I told you Noel, we ought to bring our guitars to one of Maoman’s chillaxin’ dealies up there in Lotus Hill.

You’re trying to play new nylon strings tuned a whole step lower? That’s the problem right there! Even heavy steel strings take ages to settle like that. I play fairly heavy steel strings on my semi-acoustic – 0.17 for the top e usually – and often tuned a whole step down, and they take a while to settle if I don’t tune them to concert pitch for a while first.
Still, though, you should seriously consider some of those Guadeloupe fellows, especially since you’d be supporting “the little guy,” of whom there aren’t nearly enough, IMO.
And a decent tuner, for god’s sake! It’ll be the best NT$1,500 you’ve ever spent in guitar terms.

:laughing: Good to know, thanks!

I might, if and when I get smart enough to know what I would want to order from them. Right now, I’m like uh, uh, do you have strings?

Yeah? Is there a particular brand or model people here like?

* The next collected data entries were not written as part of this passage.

-- ==== Sys2Proof/Machine/State.lean ====
section
/-! DEFINITION. State.lean: everything the spec gives the block, as plain data, and its state after reset. -/

namespace Sys2Proof.Machine

open Sys2Proof

/-- Claim state of a pier slot (R78). -/
inductive ClaimState where
  | unclaimed | observing | claiming | held | backoff
  deriving DecidableEq, Repr

/-- State of a ring port (R143). -/
inductive PortState where
  | down | linked | inRing
  deriving DecidableEq, Repr

/-- Ring state of the node (R125). -/
inductive RingState where
  | offline | calibrating | listen | announce | rankBackoff | integrating | synchronised | withdrawn
  deriving DecidableEq, Repr

/-- Where a queued frame's octets are (R186, R191). -/
inductive QState where
  | ready | inCellar | returning
  deriving DecidableEq, Repr

/-- Preemption verification of a port (R222, R226). -/
inductive VerState where
  | unknown | verifying | succeeded | failed | disabled
  deriving DecidableEq, Repr

/-- State of a PoDL port (R274). -/
inductive PodlState where
  | disabled | detecting | classifying | inrush | powered | backoff | lockout | test
  deriving DecidableEq, Repr

/-- State of a queue (R311). -/
inductive QSt where
  | disabled | running | draining | error | halted
  deriving DecidableEq, Repr

/-- Progress of a DMA job (R328, R339 to R342); one in `read` has all it needs for its stage, and waits for its turn. -/
inductive JobSt where
  | reading | admitting | read | departing | writing | ready | halted
  deriving DecidableEq, Repr

/-- What a host memory read was issued for (R313, R319, R328, R344); a dead one's data will be discarded (R291). -/
inductive ReadKind where
  | desc | frag | payload | scan | dead
  deriving DecidableEq, Repr

/-- Kind of a unit written to a drive (R365). -/
inductive UnitKind where
  | segment | index | label
  deriving DecidableEq, Repr

/-- State of a recorder drive (R377). -/
inductive DriveSt where
  | absent | init | unformatted | formatting | recording | stalled | failed | disabled
  deriving DecidableEq, Repr

/-- State of a mailbox (R386). -/
inductive MbxSt where
  | idle | busy | done
  deriving DecidableEq, Repr

/-- Which path a frame came in by (R158). -/
inductive ArrKind where
  | edge | ringOpen | slotRx | slotEgress | host
  deriving DecidableEq, Repr

/-- What the part shows outside itself: the model's own record of it (log entry 5). -/
inductive Output where
  /-- a frame, or a fragment of one, begins on an edge or uplink port -/
  | frame (p : Nat) (octets : Octets)
  /-- a frame begins on a ring port -/
  | ring (port : RPort) (octets : Octets)
  /-- a piece of a preemptable frame ends on a port: its start or continuation code, the fragment count of a continuation, the
  octets of the frame's data in it, and its check: the mCRC, or the FCS of the last piece (R218, R229) -/
  | fragment (p code : Nat) (frag : Option Nat) (data crc : Octets)
  /-- a frame is ended with an invalid check sequence -/
  | cut (port : RPort)
  /-- what arrived on the other ring port leaves a port unchanged through the bypass (R153) -/
  | bypass (port : RPort) (octets : Octets)
  /-- a verification or response mPacket -/
  | verify (p : Nat) (smd : Smd)
  /-- a memory read request with its tag, requester, range, No Snoop and Relaxed Ordering (R304) -/
  | hostRead (tag f addr len : Nat) (noSnoop relaxed : Bool)
  /-- a memory write by a requester, with its attributes (R304) -/
  | hostWrite (f addr : Nat) (data : Octets) (noSnoop relaxed : Bool)
  /-- a memory write sent as a poisoned TLP (R437) -/
  | hostPoison (f addr : Nat) (data : Octets) (noSnoop relaxed : Bool)
  /-- a frame in transmission on an edge or uplink port is ended with an invalid check sequence (R437) -/
  | badEnd (p : Nat)
  /-- an MSI-X message of a function's vector -/
  | msix (f vec : Nat)
  /-- data returned to a register read -/
  | readData (f value : Nat)
  /-- a line on the UART console -/
  | console (text : Octets)
  /-- an NVMe command to a drive: opcode, first unit, octets; of the admin queue 256 more than the opcode, and the feature (R372) -/
  | nvme (d op unit : Nat) (data : Octets)
  /-- a level driven on a pin -/
  | pin (name : Nat) (level : Bool)
  deriving DecidableEq, Repr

I’ll tell you tomorrow once I’ve had a look at the brand. As guidelines, though, you want a backlit (very important!) quartz display (cheaper) that shows up as a needle, like an old-fashioned analogue device that you might have seen as a VU meter on your old dad’s tape recorder or something. Avoid the kind that look like credit cards with a row of little lights on them – they’re crap.
Its also great if it can clip on to the headstock of the instrument – saves fiddling about trying to balance the thing on your knee and get a reading while simultaneously twiddling the tuners.
I got mine from a friend who bought it in the states, but they’re available online and I’ve seen other people here using them, so they could be available here also. Inexpensive.
Mine’s is something like this. They clip on and sense the frequency via vibration, so it doesn’t matter if the TV or record player is on loud, it won’t affect the tuning ability.
And that one, at 11 bucks, is not exactly mind-bendingly expensive.
http://www.guitarbitz.com/1183.htm

I’ve got a NT$5,000 tuner at home that’s gathering dust (no, you can’t have it!) because the little cheapy one is just fine and dandy, weighs nothing, and slips into your pocket.

Cool, thanks. I know Tony’s has some in the $500-700 range, although I haven’t actually looked at them. I’m not yet convinced that someone with a keen ear for intonation needs one (especially if they only play solo at home), but it might still be convenient for that rare occasion when the tuning is elusive, or as I grow older and deafer. :stuck_out_tongue:

I’ll bet they’re really good for people who need to show up at a gig with everything tuned and ready to play with others, though. I mean, besides the strings being in tune with each other, you need to be in tune with other players. At the moment, I don’t.

I have a tuning fork. But I don’t use it much. I use a Boss tuner.

Yeah, I used to think that, too. Prepare to be surprised at just how keen your ear is – or isn’t. :wink:
Seriously, the difference to your overall sound with the micro-tuning possible with these things is VERY noticeable, whether you’re playing along with a record or other people, or just playing with yourself.
I bet there aren’t many guitar teachers in ANY style who don’t recommend tuners these days.

I’m certainly keen to try it, thanks!